-- ==== Sys2Proof/Machine/Ingress.lean ====
section
/-! DEFINITION. Packet ingress (spec/04_packet_ingress.md): parsing and classification (R102, R103), policing (R108 to R110), the
exception path (R106), sequence validation and jitter rings (R111 to R115). -/
namespace Sys2Proof.Machine

/-! ## Bytes -/

/-- The big-endian field of `k` bytes at offset `o`; bytes past the end read 0. -/
def be (l : List Byte) (o k : Nat) : Nat := beNat (slice l o k)

/-- One byte. -/
def b8 (l : List Byte) (o : Nat) : Nat := (l.getD o 0).toNat

def toNats (l : List Byte) : List Nat := l.map (·.toNat)
def ofNats (l : List Nat) : List Byte := l.map fun n => BitVec.ofNat 8 n

/-- The ones' complement sum of a byte string, in 16-bit words, an odd last byte padded with 0. -/
def onesSum (l : List Byte) : Nat :=
  let t := ((groups (l.length / 2 + 1) 2 l).map fun w => be w 0 2).foldl (· + ·) 0
  let t := t % 65536 + t / 65536
  t % 65536 + t / 65536

/-! ## Parsing (R102) -/

/-- What a frame turns out to be before its destination is looked up. -/
inductive FrameKind
  | bad | nonIp | frag | otherIp | ptp | udp
  deriving DecidableEq, Repr

/-- A parsed frame: the fields of the steering hash (R16; addresses as 16 bytes) and the UDP payload. -/
structure Parsed where
  kind : FrameKind
  src : List Byte
  dst : List Byte
  proto : Nat
  sport : Nat
  dport : Nat
  payload : List Byte
  deriving DecidableEq, Repr

def Parsed.none (k : FrameKind) : Parsed := ⟨k, List.replicate 16 0, List.replicate 16 0, 0, 0, 0, []⟩

/-- An IPv4 address in IPv4-mapped form. -/
def v4Mapped (a : List Byte) : List Byte := List.replicate 10 0 ++ [0xFF, 0xFF] ++ a

/-- The UDP part: length, checksum (a zero checksum is taken in IPv4 and refused in IPv6). -/
def parseUdp (v6 : Bool) (p : Parsed) (l4 : List Byte) : Parsed :=
  let n := be l4 4 2
  let pseudo := p.src ++ p.dst ++ leBytes 1 0 ++ [17] ++ beBytes 2 n
  let p := { p with sport := be l4 0 2, dport := be l4 2 2 }
  if l4.length < 8 || n < 8 || l4.length < n then { p with kind := .bad }
  else
    let ok := if be l4 6 2 = 0 then !v6
      else decide (onesSum ((if v6 then pseudo else (pseudo.drop 12).take 4 ++ pseudo.drop 28) ++ l4.take n) = 0xFFFF)
    if ok then { p with kind := .udp, payload := (l4.take n).drop 8 } else { p with kind := .bad }

/-- The ports of an IP fragment's first piece, for the steering hash. -/
def withPorts (first : Bool) (l4 : List Byte) (p : Parsed) : Parsed :=
  if p.proto = 17 && first && decide (4 ≤ l4.length) then { p with sport := be l4 0 2, dport := be l4 2 2 } else p

/-- An IPv4 packet. -/
def parseV4 (b : List Byte) : Parsed :=
  let ihl := b8 b 0 % 16 * 4
  let tot := be b 2 2
  let fr := be b 6 2 % 0x4000
  let p : Parsed := ⟨.otherIp, v4Mapped (slice b 12 4), v4Mapped (slice b 16 4), b8 b 9, 0, 0, []⟩
  let l4 := (b.take tot).drop ihl
  if b.length < 20 || b8 b 0 / 16 ≠ 4 then Parsed.none .bad
  else if ihl < 20 || tot < ihl || b.length < tot || onesSum (b.take ihl) ≠ 0xFFFF then { p with kind := .bad }
  else if fr ≠ 0 then withPorts (fr % 0x2000 = 0) l4 { p with kind := .frag }
  else if p.proto = 17 then parseUdp false p l4
  else p

/-- Skips IPv6 extension headers of the kinds R102 names, at most `fuel` of them: the next header and the offset behind them. -/
def skipExt (fuel nh pos : Nat) (b : List Byte) (fin : Nat) : Nat × Nat :=
  match fuel with
  | 0 => (nh, pos)
  | f + 1 =>
    if (nh = 0 || nh = 43 || nh = 60) && decide (pos + 2 ≤ fin) then
      skipExt f (b8 b pos) (pos + (b8 b (pos + 1) + 1) * 8) b fin
    else (nh, pos)

/-- An IPv6 packet. -/
def parseV6 (b : List Byte) : Parsed :=
  let fin := 40 + be b 4 2
  let h := skipExt 2 (b8 b 6) 40 b fin
  let p : Parsed := ⟨.otherIp, slice b 8 16, slice b 24 16, h.1, 0, 0, []⟩
  if b.length < 40 || b8 b 0 / 16 ≠ 6 then Parsed.none .bad
  else if b.length < fin || fin < h.2 then { p with kind := .bad }
  else if h.1 = 44 then { p with kind := .frag }
  else if h.1 = 17 then parseUdp true p ((b.take fin).drop h.2)
  else p

/-- A frame: at most an 802.1ad or 802.1Q tag pair is skipped (R102). -/
def parseFrame (f : List Byte) : Parsed :=
  let t := be f 12 2
  let o := if t = 0x88A8 && be f 16 2 = 0x8100 then 20 else if t = 0x8100 then 16 else 12
  let ty := be f o 2
  let b := f.drop (o + 2)
  if ty = 0x0800 then parseV4 b
  else if ty = 0x86DD then parseV6 b
  else if ty = 0x88F7 then Parsed.none .ptp
  else Parsed.none .nonIp

/-- The steering bucket: bits [11:0] of CRC-32C over the 37 bytes of ING_STEER's table. -/
def steerBucket (p : Parsed) : Nat :=
  crc32c (p.src ++ p.dst ++ leBytes 1 p.proto ++ beBytes 2 p.sport ++ beBytes 2 p.dport) % 4096

/-- Local address n, first byte in the low bits of its first word. -/
def localAddr (n : Nat) (s : State) : List Byte :=
  leBytes 4 (fget (R.ING_LOCAL_ADDR0_addr n) s) ++ leBytes 4 (fget (R.ING_LOCAL_ADDR1_addr n) s)
    ++ leBytes 4 (fget (R.ING_LOCAL_ADDR2_addr n) s) ++ leBytes 4 (fget (R.ING_LOCAL_ADDR3_addr n) s)

/-- The leg of a UDP frame: from the lowest local address that it fits (R102). -/
def localLeg (p : Parsed) (s : State) : Option Nat :=
  ((List.range 16).find? fun n =>
    fon (R.ING_LOCAL_valid n) s && decide (fget (R.ING_LOCAL_port_base n) s ≤ 49152) && decide (localAddr n s = p.dst) &&
      decide (fget (R.ING_LOCAL_port_base n) s ≤ p.dport) && decide (p.dport ≤ fget (R.ING_LOCAL_port_base n) s + 16383)).map
    fun n => p.dport - fget (R.ING_LOCAL_port_base n) s

/-! ## Links (R95) -/

/-- The links of an eth_mode. -/
def linkCount (mode : Nat) : Nat :=
  match mode with
  | 0 => 4 | 1 => 2 | 2 => 1
  | _ => 8

/-- The port of a link. -/
def linkPort (link : Nat) (s : State) : Nat := if fget R.ETH_MODE_eth_mode s = 3 then link / 2 else link

/-- Lanes of a link. -/
def linkLanes (mode : Nat) : Nat :=
  match mode with
  | 0 => 2 | 1 => 4 | 2 => 8
  | _ => 1

def linkUp (link : Nat) (s : State) : Bool := decide (fget (R.ETH_LINK_STATUS_state link) s = 5)

/-- Address of link counter `o`, of pipeline counter `o`. -/
def ethCnt (link o : Nat) : Nat := 0x101040 + 0x200 * link + o
def ingCnt (bay o : Nat) : Nat := 0x142000 + 0x100 * bay + o

/-! ## Turnstile (R108, R109) -/

def byteDepth (l : Leg) (s : State) : Nat := max 155648 (l.srtpRate * fget R.ING_TS_CFG_burst_blocks s)
def pktDepth (l : Leg) (s : State) : Nat := max 8000 (l.pktRate * fget R.ING_TS_CFG_burst_blocks s)

/-- A leg with both buckets refilled for a block; the levels before stay for frames of the block before (R99). -/
def Leg.refill (l : Leg) (s : State) : Leg :=
  { l with prevByte := l.byteLvl, prevPkt := l.pktLvl, byteLvl := min (byteDepth l s) (l.byteLvl + l.srtpRate), pktLvl := min (pktDepth l s) (l.pktLvl + l.pktRate) }

/-- Every leg's buckets refilled. -/
def refillAll (s : State) : State :=
  { s with ctl := { s.ctl with legs := tmap s.ctl.legs fun _ l => l.refill s, pfExc := 0 } }

/-- The report of a policed frame of a leg: counters, R3, and POLICED at most once in 2,000 blocks with the count since the last
(R109). -/
def policed (leg bytes : Nat) (l : Leg) (s : State) : State :=
  let s := determinismLost l.act 1 (cadd (legCnt leg 8) bytes (cinc (legCnt leg 0) s))
  let n := tget 0 s.ctl.policed leg + 1
  match rateOk (rateKey EV_POLICED leg) 2000 s with
  | (true, s) =>
    raiseObj EV_POLICED l.ring 1 leg n { s with ctl := { s.ctl with policed := terase s.ctl.policed leg } }
  | (false, s) => { s with ctl := { s.ctl with policed := tset s.ctl.policed leg n } }

/-- A leg's buckets as they stood before the current block's refill, where the frame arrived before this block and no frame of this block has
been charged yet (R99, R109). -/
def Leg.asOf (l : Leg) (arrival : Nat) (s : State) : Option Leg :=
  let l0 : Leg := { l with byteLvl := l.prevByte, pktLvl := l.prevPkt }
  if stampAfter s.clk.stamp arrival && decide (l0.refill s = l) then some l0 else none

/-- A frame of an arrival stamp charged to its leg: true where it is admitted.  A charge stays whatever becomes of the frame after the
Turnstile (R110; log entry 175). -/
def charge (leg plen flen arrival : Nat) (s : State) : Bool × State :=
  match tfind s.ctl.legs leg with
  | none => (false, s)
  | some l =>
    let early := l.asOf arrival s
    let x := early.getD l
    if 16 * plen ≤ x.byteLvl && 2000 ≤ x.pktLvl then
      let x := { x with byteLvl := x.byteLvl - 16 * plen, pktLvl := x.pktLvl - 2000 }
      (true, { s with ctl := { s.ctl with legs := tset s.ctl.legs leg (if early.isSome then x.refill s else x) } })
    else (false, policed leg flen l s)

/-! ## The exception path (R106) -/

/-- The 32-byte header of an exception slot. -/
def excHeader (len reason phase : Nat) (trunc : Bool) (leg : Option Nat) (f : Frame) : List Byte :=
  leBytes 2 len ++ leBytes 1 reason ++ leBytes 1 (phase + 2 * b2n trunc) ++ leBytes 2 (leg.getD 0xFFFF) ++ leBytes 1 f.link
    ++ [0] ++ leBytes 8 (f.arrival + f.offset * 2 ^ 48) ++ leBytes 6 f.sec ++ leBytes 4 f.ns ++ List.replicate 6 0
▬▬▬▬▬▬
- [WHAT YOU ARE ASKED TO DO]:
For this exercise, output exactly the lines above from the line with "0 => (nh, pos)" to the line with "fon (R.ING_LOCAL_valid n)", counting both, and leave out the rest.

- [EXERCISE ANSWER]:
  | 0 => (nh, pos)
  | f + 1 =>
    if (nh = 0 || nh = 43 || nh = 60) && decide (pos + 2 ≤ fin) then
      skipExt f (b8 b pos) (pos + (b8 b (pos + 1) + 1) * 8) b fin
    else (nh, pos)

/-- An IPv6 packet. -/
def parseV6 (b : List Byte) : Parsed :=
  let fin := 40 + be b 4 2
  let h := skipExt 2 (b8 b 6) 40 b fin
  let p : Parsed := ⟨.otherIp, slice b 8 16, slice b 24 16, h.1, 0, 0, []⟩
  if b.length < 40 || b8 b 0 / 16 ≠ 6 then Parsed.none .bad
  else if b.length < fin || fin < h.2 then { p with kind := .bad }
  else if h.1 = 44 then { p with kind := .frag }
  else if h.1 = 17 then parseUdp true p ((b.take fin).drop h.2)
  else p

/-- A frame: at most an 802.1ad or 802.1Q tag pair is skipped (R102). -/
def parseFrame (f : List Byte) : Parsed :=
  let t := be f 12 2
  let o := if t = 0x88A8 && be f 16 2 = 0x8100 then 20 else if t = 0x8100 then 16 else 12
  let ty := be f o 2
  let b := f.drop (o + 2)
  if ty = 0x0800 then parseV4 b
  else if ty = 0x86DD then parseV6 b
  else if ty = 0x88F7 then Parsed.none .ptp
  else Parsed.none .nonIp

/-- The steering bucket: bits [11:0] of CRC-32C over the 37 bytes of ING_STEER's table. -/
def steerBucket (p : Parsed) : Nat :=
  crc32c (p.src ++ p.dst ++ leBytes 1 p.proto ++ beBytes 2 p.sport ++ beBytes 2 p.dport) % 4096

/-- Local address n, first byte in the low bits of its first word. -/
def localAddr (n : Nat) (s : State) : List Byte :=
  leBytes 4 (fget (R.ING_LOCAL_ADDR0_addr n) s) ++ leBytes 4 (fget (R.ING_LOCAL_ADDR1_addr n) s)
    ++ leBytes 4 (fget (R.ING_LOCAL_ADDR2_addr n) s) ++ leBytes 4 (fget (R.ING_LOCAL_ADDR3_addr n) s)

/-- The leg of a UDP frame: from the lowest local address that it fits (R102). -/
def localLeg (p : Parsed) (s : State) : Option Nat :=
  ((List.range 16).find? fun n =>
    fon (R.ING_LOCAL_valid n) s && decide (fget (R.ING_LOCAL_port_base n) s ≤ 49152) && decide (localAddr n s = p.dst) &&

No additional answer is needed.